A young man sat in his car sipping on a drink. It appeared he had purchased it from the convenience store in whose parking lot he sat.
After a final sip, he opened his door and sat the cup on the ground beside his vehicle. He then closed the door and slowly drove away, leaving the drink cup in the parking lot.
The driver looked relatively put together. His vehicle was not dilapidated. He obviously cared some about his appearance. So I tried to imagine his thought process.
Maybe he thought picking up trash around the premises was a service the convenience store provided. It was included in the drink price.
Or maybe he had no cognizant thought at all. His mind was simply on to the next gig.
Whatever the explanation, a Styrofoam cup sat in a parking lot waiting for a responsible party to pick it up.
A separate instance: As I walked into a big box retail store, a twenty-something took a final drag on a cigarette and threw it on the ground in front of me.
“Who do you think is going to pick that up? I asked.
He huffed a bit and then lumbered over to pick up the butt.
“Don’t mess with Texas” is not my point. Litter happens every day. But these instances represent a growing belief among a generation of people:
“Someone else will pick up the pieces. Mom or the government, perhaps. My actions don’t really have an impact.”
Notwithstanding these anecdotes, I was shocked when I read about the thousands of people trying to get out of paying their student loans. They claim their colleges defrauded them with misleading messages.
The obscure federal law that allows for such claims was used five times in the twenty years after its passing in 1994. Then, in the last two years, 7,500 complaints have been filed. Thank you, social media.
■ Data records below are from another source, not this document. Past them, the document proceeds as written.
/-- A packet that meets a full queue with `cause` (10, R318): its head becomes the gap cell and its lines return to the pool;
when a cut-through pop has taken its head, there is none to become the gap cell: it ends TRUNCATED, its last kept line LAST, and a gap
cell follows. -/
def State.qCutPacket (s : State) (q : Nat) (p : OpenPkt) (cause : Nat) : State :=
  let x := s.queue q
  if p.popped ≠ 0 then
    let s := s.qRewrite q p.id (headEnd 2 p.lines)
    let s := s.setQueue q { s.queue q with cells := markLast p.id (s.queue q).cells }
    let pos := pktEnd p.id (s.queue q).cells
    let num := s.regN 0x7018 0 q
    let s := s.addReg 0x7019 0 1 q
    let s := s.logPut 0x0606 (wd q) (wd cause)
    if x.reserve then
      let s := s.setQueue q { s.queue q with reserve := false }
      let l := s.cellLine q (gapLine cause 1 1 s.now s.now)
      (s.qPut q pos [⟨num, true, true, none, p.prod.burst, true, l, 0⟩]).qSetOpen q { p with st := .gap num }
    else s.qSetOpen q { p with st := .discarded }
  else
    let cs := x.cells.filter (fun c => c.pkt ≠ some p.id || c.num = p.id)
    let s := s.setQueue q { x with cells := cs.map (fun c => if c.num = p.id then { c with pkt := none, last := true } else c) }
    let s := s.qRewrite q p.id (fun l => retag (gapLine cause 1 (p.lines + 2) s.now s.now) 0xD (lineEpoch l) false)
    let s := s.addReg 0x7019 0 1 q
    (s.logPut 0x0606 (wd q) (wd cause)).qSetOpen q { p with st := .gap p.id }

/-- One line of a producer's open packet (10, R308, R317, R318, R324). -/
def State.qLine (s : State) (q : Nat) (prod : Producer) (l : LineData) : State :=
  match (s.queue q).opens.find? (fun o => o.prod = prod) with
  | none => s
  | some p =>
    match p.st with
    | .flushed => s.addReg 0x7000 0x05 1
    | .discarded => s
    | .gap n => s.qRewrite q n (gapAdd 0 1 s.now)
    | .live =>
      let s := s.qTakeReserve q
      let cause := s.qFull q 1
      if cause ≠ 0 then s.qCutPacket q p cause
      else
        let num := s.regN 0x7018 0 q
        let pos := pktEnd p.id (s.queue q).cells
        let s := s.qPut q pos [⟨num, false, false, some p.id, prod.burst, true, s.cellLine q l, 0⟩]
        s.qSetOpen q { p with lines := p.lines + 1 }

/-- The producer ends its packet: STATUS COMPLETE and LINES in one step (10, R314). -/
def State.qDone (s : State) (q : Nat) (prod : Producer) : State :=
  match (s.queue q).opens.find? (fun o => o.prod = prod) with
  | none => s
  | some p =>
    let s := if p.st = .live then
        let s := s.qRewrite q p.id (headEnd 1 p.lines)
        let x := s.queue q
        let cs := markLast p.id x.cells
        s.setQueue q { x with cells := cs.map (fun c => if c.num = p.id ∧ p.lines ≠ 0 then { c with last := false } else c) }
      else s
    let x := s.queue q
    s.setQueue q { x with opens := x.opens.filter (fun o => o.prod ≠ prod) }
The plaintiffs argue their schools lied to them about earning potential and graduate salaries. Some claim their instructors were inept. Evidently they were not inept enough to quit taking out loans and paying tuition.
According to The Wall Street Journal, The debtors seek a total of $164 million in loan forgiveness. That’s a big cup in the parking lot. But it’s a fraction of the $1.2 trillion in U.S. student loan debt outstanding, a figure that has tripled in the last ten years.
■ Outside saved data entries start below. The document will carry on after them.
-- ==== Sys2Proof/Machine/HaloRows.lean ====
section
/-! DEFINITION. Machine/HaloRows.lean: the rows of the Halo links (12) that are no OD transaction. -/

namespace Sys2Proof.Machine

/-- Signal on at least MIN_WIDTH lanes of a DOWN port: it starts training, and sends LINK_INFO (12, R348, R374). -/
def execSignalDetect (port : Fin 4) (lanes : BitVec 4) (t : Nat) (s : State) : Host.Outcome State Fault Refusal :=
  s.perform fun s =>
    let s := s.tick t
    s.when (s.portState port = 1 && s.regN (0x1110 + port) 0x03 ≤ lanesOf lanes.toNat) (fun s => s.startTraining port)

/-- The instant of LOCAL at which a DELAY_REQ left port `p` is kept (03, R87; 12, R372). -/
def State.noteAsked (s : State) (p : Nat) (f : Frame) : State :=
  if f.ty = 7 then
    { s with sync := { s.sync with asked := SMap.set (fun _ => none) s.sync.asked p (some (fld (fpay f 0) 0 16, s.localMt)) } }
  else s

/-- Whether a port may train at a rate (12, R348): the highest that both ends support and MAX_RATE allows; a DZ-3 partner supports Halo-1 only.
Until the partner's LINK_INFO has come, any that MAX_RATE allows. -/
def State.trainsAt (s : State) (p rate : Nat) : Bool :=
  let max := s.regN (0x1110 + p) 0x02
  let peer := (s.port p).peer
  1 ≤ rate && rate ≤ max && (peer = [] ||
    rate = (if max = 2 ∧ fld (peer.getD 0 0) 32 8 ≠ 2 ∧ bit (peer.getD 2 0) 33 = true then 2 else 1))

/-- Training completes at a rate both ends and MAX_RATE allow, on the lanes both ends hold; when LINK_INFO has been exchanged, the checks
of R357 decide between UP and ISOLATED, else they do when it comes (12, R348, R357). -/
def execPortTrained (port : Fin 4) (rate : Nat) (lanes : BitVec 4) (t : Nat) (s : State) : Host.Outcome State Fault Refusal :=
  s.perform fun s =>
    let s := s.tick t
    let p := port.val
    if s.portState p = 2 ∧ s.trainsAt p rate = true ∧ s.regN (0x1110 + p) 0x03 ≤ lanesOf lanes.toNat then
      let s := s.setRegN (0x1110 + p) 0x08 rate
      let s := s.setRegN (0x1110 + p) 0x09 lanes.toNat
      let s := (s.setRegN (0x1110 + p) 0x11 0).onPort p (fun x => { x with trained := true })
      s.when (!(s.port p).peer.isEmpty) (fun s => s.judgePort p)
    else s

/-- A port not trained within 50 ms returns to DOWN (12, table of port states). -/
def execTrainingTimeout (port : Fin 4) (t : Nat) (s : State) : Host.Outcome State Fault Refusal :=
  s.perform fun s =>
    let s := s.tick t
    if s.portState port = 2 ∧ (s.port port).since + msEt 50 ≤ s.clock then
      s.portLost port
    else s

/-- A codeword is received: uncorrectable ones are counted, the 16th within 1 ms on a lane finds the lane bad; data codewords
go back into the word stream in CW_SEQ order (12, R349, R354). -/
def execCodewordRx (port lane : Fin 4) (cw : Codeword) (t : Nat) (s : State) : Host.Outcome State Fault Refusal :=
  s.perform fun s =>
    let s := s.tick t
    let p := port.val
    if s.portState p < 2 ∨ (2 < s.portState p ∧ (s.regN (0x1110 + p) 0x09).testBit lane.val = false) then s
    else
      let s := s.addReg80 (0x1110 + p) 0x0D cw.corrected
      if cw.bad ∨ 2 ≤ cw.kind.toNat then
        let s := s.addReg (0x1110 + p) 0x0E 1
        let l := ((s.port p).badCw.filter (fun e => s.clock < e.2 + msEt 1)) ++ [(lane.val, s.clock)]
        let s := s.onPort p (fun x => { x with badCw := l })
        s.when (16 ≤ (l.filter (fun e => e.1 = lane.val)).length) (fun s => s.laneBad p lane)
      else if cw.kind = 1 then s
      else
        let s := s.onPort p (fun x => { x with cwHeld := x.cwHeld ++ [(cw.seq, cw.words)] })
        s.cwDrain port ((s.port p).cwHeld.length + 64)

/-- Loss of codeword lock on one lane: the lane is bad (12, R354). -/
def execCodewordLockLoss (port lane : Fin 4) (t : Nat) (s : State) : Host.Outcome State Fault Refusal :=
  s.perform fun s =>
    let s := s.tick t
    s.when (s.portLink port) (fun s => s.laneBad port lane)

/-- No valid codeword for 5 µs: the port goes DOWN, S2 fault, ring wrap (12, R355, R375). -/
def execLinkLossTimeout (port : Fin 4) (t : Nat) (s : State) : Host.Outcome State Fault Refusal :=
  s.perform fun s =>
    let s := s.tick t
    s.when (s.portLink port) (fun s => s.portDown port 5)

/-- While a ring port stays down with its link in BROKEN, RING_STATE BROKEN is resent (12, R375). -/
def execRingStateResend (port : Fin 4) (t : Nat) (s : State) : Host.Outcome State Fault Refusal :=
  s.perform fun s =>
    let s := s.tick t
    let b := s.ringLink port
    s.when (s.portRole port = 1 && port.val < 2 && s.ringSize ≠ 0 && s.linkBroken b && s.portState port ≠ 3)
      (fun s => s.ringState 1 b)

/-- RESTORE_HOLD after a broken link is UP again: RING_STATE RESTORED is sent, the link leaves BROKEN, RING_RESTORED logged (12, R376). -/
def execRestoreHoldExpiry (port : Fin 4) (t : Nat) (s : State) : Host.Outcome State Fault Refusal :=
  s.perform fun s =>
    let s := s.tick t
    let p := port.val
    let b := s.ringLink p
    let x := s.port p
    if x.restoring ∧ s.portState p = 3 ∧ x.since + usEt (s.regN 0x1102 0x03) ≤ s.clock then
      let listed := s.linkBroken b
      let s := s.setPort p { x with restoring := false }
      ((s.ringState 2 b).dropBroken b).when listed (fun s => s.logPut 0x0806 (wd b) 0)
    else s

/-- A frame leaves port `p`: its departure stamp is written, its LSEQ given; a copy is held for replay (12, R351, R352, R372). -/
def State.sendOut (s : State) (p : Nat) (e : TxFrame) : State :=
  let x := s.port p
  let g := frameStamped e.frame s.now
  let y := if e.cls = 1 then x else x.setCredit e.frame.vc (x.credit e.frame.vc - 1) s.clock
  let s := s.setPort p { y with
    txq := x.txq.erase e, replay := x.replay ++ [⟨x.txSeq, g⟩], txSeq := x.txSeq + 1
    lastTx := frameWire g x.txSeq }
  (s.noteAsked p g).txLeft e

/-- At a frame boundary the egress sends the first non-empty class: control words, then frames with a credit, while fewer
than 128 are held for replay; departure stamps are written as it leaves (12, R351 to R353, R372). -/
def execFrameSend (port : Fin 4) (t : Nat) (s : State) : Host.Outcome State Fault Refusal :=
  s.perform fun s =>
    let s := s.tick t
    let p := port.val
    let x := s.port p
    if s.portState p < 2 then s
    else match x.ctl with
      | w :: ws => s.setPort p { x with ctl := ws, lastTx := [w] }
      | [] =>
        if 128 ≤ x.replay.length then s
        else
          let r := s.pickFrame p
          match r.1 with
          | none => r.2
          | some e => (r.2.sendOut p e).addReg80 (0x1110 + p) 0x12 1

/-- A frame of a reserved type is accepted and discarded; a corrupted one is discarded and answered by NAK (12, R350, R352). -/
def execReservedFrameRx (port : Fin 4) (words : List Word) (t : Nat) (s : State) : Host.Outcome State Fault Refusal :=
  s.perform fun s =>
    let s := s.tick t
    s.when (2 ≤ s.portState port) (fun s => s.frameIn port words)

/-- A CREDIT word returns frame credits of a VC (12, R351). -/
def execCreditRx (port : Fin 4) (vc : Bool) (n : Nat) (s : State) : Host.Outcome State Fault Refusal :=
  s.perform fun s => s.onPort port (fun x => x.setCredit vc (x.credit vc + n) s.clock)

/-- How many held frames an ACK of `lseq` releases: those from the oldest up to it. -/
def ackCount (hs : List Held) (lseq : BitVec 8) : Nat :=
  match hs.findIdx? (fun h => h.lseq = lseq) with
  | some i => i + 1
  | none => 0

/-- An ACK releases held frames up to its LSEQ (12, R352). -/
def execAckRx (port : Fin 4) (lseq : BitVec 8) (s : State) : Host.Outcome State Fault Refusal :=
  s.perform fun s => s.onPort port (fun x => { x with replay := x.replay.drop (ackCount x.replay lseq), naks := 0 })

/-- A NAK makes the sender resend every held frame from its LSEQ, in order, stamped as it leaves again (R372); the 8th in a row for one LSEQ takes the port
DOWN (12, R352). -/
def execNakRx (port : Fin 4) (lseq : BitVec 8) (t : Nat) (s : State) : Host.Outcome State Fault Refusal :=
  s.perform fun s =>
    let s := s.tick t
    let p := port.val
    if s.portState p < 2 then s
    else
      let x := s.port p
      let n := if x.nakSeq = lseq then x.naks + 1 else 1
      let s := s.addReg (0x1110 + p) 0x0F 1
      if 8 ≤ n then s.portDown p 0
      else
        let k := (x.replay.findIdx? (fun h => h.lseq = lseq)).getD x.replay.length
        let again := (x.replay.drop k).map (fun (h : Held) => { h with frame := frameStamped h.frame s.now })
        let s := s.setPort p { x with
          naks := n, nakSeq := lseq, replay := x.replay.take k ++ again
          lastTx := (again.map (fun h => frameWire h.frame h.lseq)).flatten }
        again.foldl (fun s h => s.noteAsked p h.frame) s

/-- LANE_DROP: stop dealing to the named lanes and answer LANE_DROP_ACK; the lane fault is raised at this end too (12, R354). -/
def execLaneDropRx (port : Fin 4) (lanes : BitVec 4) (t : Nat) (s : State) : Host.Outcome State Fault Refusal :=
  s.perform fun s =>
    let s := s.tick t
    let p := port.val
    if s.portLink p then
      if s.wideWithout p lanes.toNat then
        let s := s.control p 5 lanes.toNat
        let s := s.repeat 4 (fun l s => s.when (lanes.toNat.testBit l && (s.regN (0x1110 + p) 0x09).testBit l) (fun s =>
          (s.logPut 0x0801 (wd (p * 4 + l)) 0).raiseFault (0x42 + p) 0x10 2 (wd l)))
        s.stopLanes p lanes.toNat
      else s.portDown p 0
    else s

/-- LANE_DROP_ACK confirms the drop: no lane it names is dealt to (12, R354). -/
def execLaneDropAckRx (port : Fin 4) (lanes : BitVec 4) (t : Nat) (s : State) : Host.Outcome State Fault Refusal :=
  s.perform fun s =>
    let s := s.tick t
    s.when (s.portLink port && (s.regN (0x1110 + port.val) 0x09 &&& lanes.toNat) ≠ 0) (fun s => s.stopLanes port lanes.toNat)

/-- A RETRAIN control word takes a linked port to TRAINING (12, table of port states). -/
def execRetrainWordRx (port : Fin 4) (t : Nat) (s : State) : Host.Outcome State Fault Refusal :=
  s.perform fun s =>
    let s := s.tick t
    s.when (s.portLink port) (fun s => s.startTraining port)

/-- An ACK with the last accepted LSEQ, when frames were accepted since the last one (12, R352). -/
def execAckTimer (port : Fin 4) (s : State) : Host.Outcome State Fault Refusal :=
  s.perform fun s => s.ackFrames port

/-- While the expected frame is awaited, the NAK is repeated (12, R352). -/
def execNakRepeat (port : Fin 4) (s : State) : Host.Outcome State Fault Refusal :=
  s.perform fun s => s.when (s.port port).nakWait (fun s => s.control port 3 (s.port port).rxSeq.toNat)

/-- An egress with frames of a VC has had no credit for 10 ms: S1 fault, HALO_CREDIT_STALL, once until a credit
comes; the frames are kept (12, R362). -/
def execCreditStallTimeout (port : Fin 4) (vc : Bool) (t : Nat) (s : State) : Host.Outcome State Fault Refusal :=
  s.perform fun s =>
    let s := s.tick t
    let x := s.port port
    if x.credit vc = 0 ∧ (x.dry vc).any (fun d => d + msEt 10 ≤ s.clock) ∧ x.txq.any (fun e => e.cls ≠ 1 && e.frame.vc = vc) then
      let s := s.setPort port (if vc then { x with dry1 := none } else { x with dry0 := none })
      let s := s.addReg (0x1110 + port.val) 0x14 1
      let s := s.logPut 0x0804 (wd port.val) (wd (b2n vc))
      s.raiseFault (0x42 + port.val) 0x12 1 (wd (b2n vc))
    else s

/-- LINK_INFO: the partner's number, kind, port and ring; the first one of a link grants its credits; a trained port is judged (12, R351,
R357, R374). -/
def execLinkInfoRx (port : Fin 4) (f : Frame) (t : Nat) (s : State) : Host.Outcome State Fault Refusal :=
  s.perform fun s =>
    let s := s.tick t
    let p := port.val
    if f.ty ≠ 0xA ∨ s.portState p < 2 then s
    else
      let s := s.onPort p (fun x => { x with peer := f.payload })
      let s := s.setRegN (0x1110 + p) 0x0A (fld (fpay f 0) 0 24)
      let s := s.setRegN (0x1110 + p) 0x0B (let k := fld (fpay f 0) 32 8; if k = 1 ∨ k = 2 then k else 0)
      let s := s.setRegN (0x1110 + p) 0x0C (fld (fpay f 0) 24 8)
      let s := s.when (!(s.port p).granted) (fun s => s.onPort p (fun x =>
        { (x.setCredit false (fld (fpay f 1) 8 8) s.clock).setCredit true (fld (fpay f 1) 0 8) s.clock with granted := true }))
      s.when (s.portState p ≠ 2 || (s.port p).trained) (fun s => s.judgePort p)

/-- RING_STATE BROKEN: accepted once, forwarded, and the link entered in BROKEN (12, R363, R375). -/
def execRingBrokenRx (port : Fin 4) (f : Frame) (t : Nat) (s : State) : Host.Outcome State Fault Refusal :=
  s.perform fun s =>
    let s := s.tick t
    if f.ty = 9 ∧ fld (fpay f 0) 36 4 = 1 then
      let r := s.acceptBroadcast port f
      if r.1 then r.2.addBroken (fld (fpay f 1) 0 24) else r.2
    else s.dropFrame port f

/-- RING_STATE RESTORED: accepted once, forwarded, and the link removed from BROKEN; a device beside it logs RING_RESTORED (12, R376). -/
def execRingRestoredRx (port : Fin 4) (f : Frame) (t : Nat) (s : State) : Host.Outcome State Fault Refusal :=
  s.perform fun s =>
    let s := s.tick t
    if f.ty = 9 ∧ fld (fpay f 0) 36 4 = 2 then
      let r := s.acceptBroadcast port f
      if r.1 then
        let b := fld (fpay f 1) 0 24
        let beside := r.2.linkBroken b &&
          (List.range 2).any (fun p => r.2.portRole p = 1 && r.2.ringSize ≠ 0 && r.2.ringLink p = b)
        (r.2.dropBroken b).when beside (fun s => s.logPut 0x0806 (wd b) 0)
      else r.2
    else s.dropFrame port f

/-- A frame for another device: routed on, or unroutable; an unroutable OD_REQUEST is answered 0x0063, any other is discarded
and counted (12, R360, R361). -/
def execForwardedFrameRx (port : Fin 4) (f : Frame) (t : Nat) (s : State) : Host.Outcome State Fault Refusal :=
  s.perform fun s =>
    let s := s.tick t
    let d := f.dest.toNat
    if d = s.ownDevice ∨ d = 0xFFFFFE ∨ d = 0xFFFFFF then s
    else match s.route (some port.val) d with
      | some p => s.egress (some port.val) p (frameHop f) true
      | none =>
        let s := s.freeBuffer port f.vc
        if f.ty = 2 then
          if bit (fpay f 2) 23 then
            let fs := s.replyFrames f.src.toNat f.src.toNat (BitVec.ofNat 16 (fld (fpay f 2) 24 16)) 0x0063 0 []
            fs.foldl (fun s g => s.sendFrame none g) s
          else s
        else s.addReg 0x1100 0x05 1

/-- A train still incomplete after REPLY_TIMEOUT is discarded (12, R364). -/
def execTrainTimeout (src : BitVec 24) (reply : Bool) (t : Nat) (s : State) : Host.Outcome State Fault Refusal :=
  s.perform fun s =>
    let s := s.tick t
    { s with halo := { s.halo with trains := s.halo.trains.filter (fun x =>
        !(x.dev = src.toNat && x.reply = reply && x.since + usEt (s.regN 0x1100 0x01) ≤ s.clock)) } }

end Sys2Proof.Machine
end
Total nationwide education debt surpassed credit card debt in 2011. While university administrators warned students about the credit card offers in the campus center, they should have warned them about the gambit in the financial aid office.
That didn’t happen. The money was too good and too easy. Tuitions increased to match the federal funding available. Salaries and benefits of faculty and administrators rose with the tide.
Now a generation of young people try to pay off the windfalls – or not.
The Federal Reserve estimates that 11.5 per cent of outstanding student loans are greater than 90 days past due. This percentage gets worse when one considers that half of outstanding debt is in forbearance. Those borrowers are still in school.
We may have a big problem on our hands. We usually do whenever government pays or guarantees big bucks to make something “affordable.”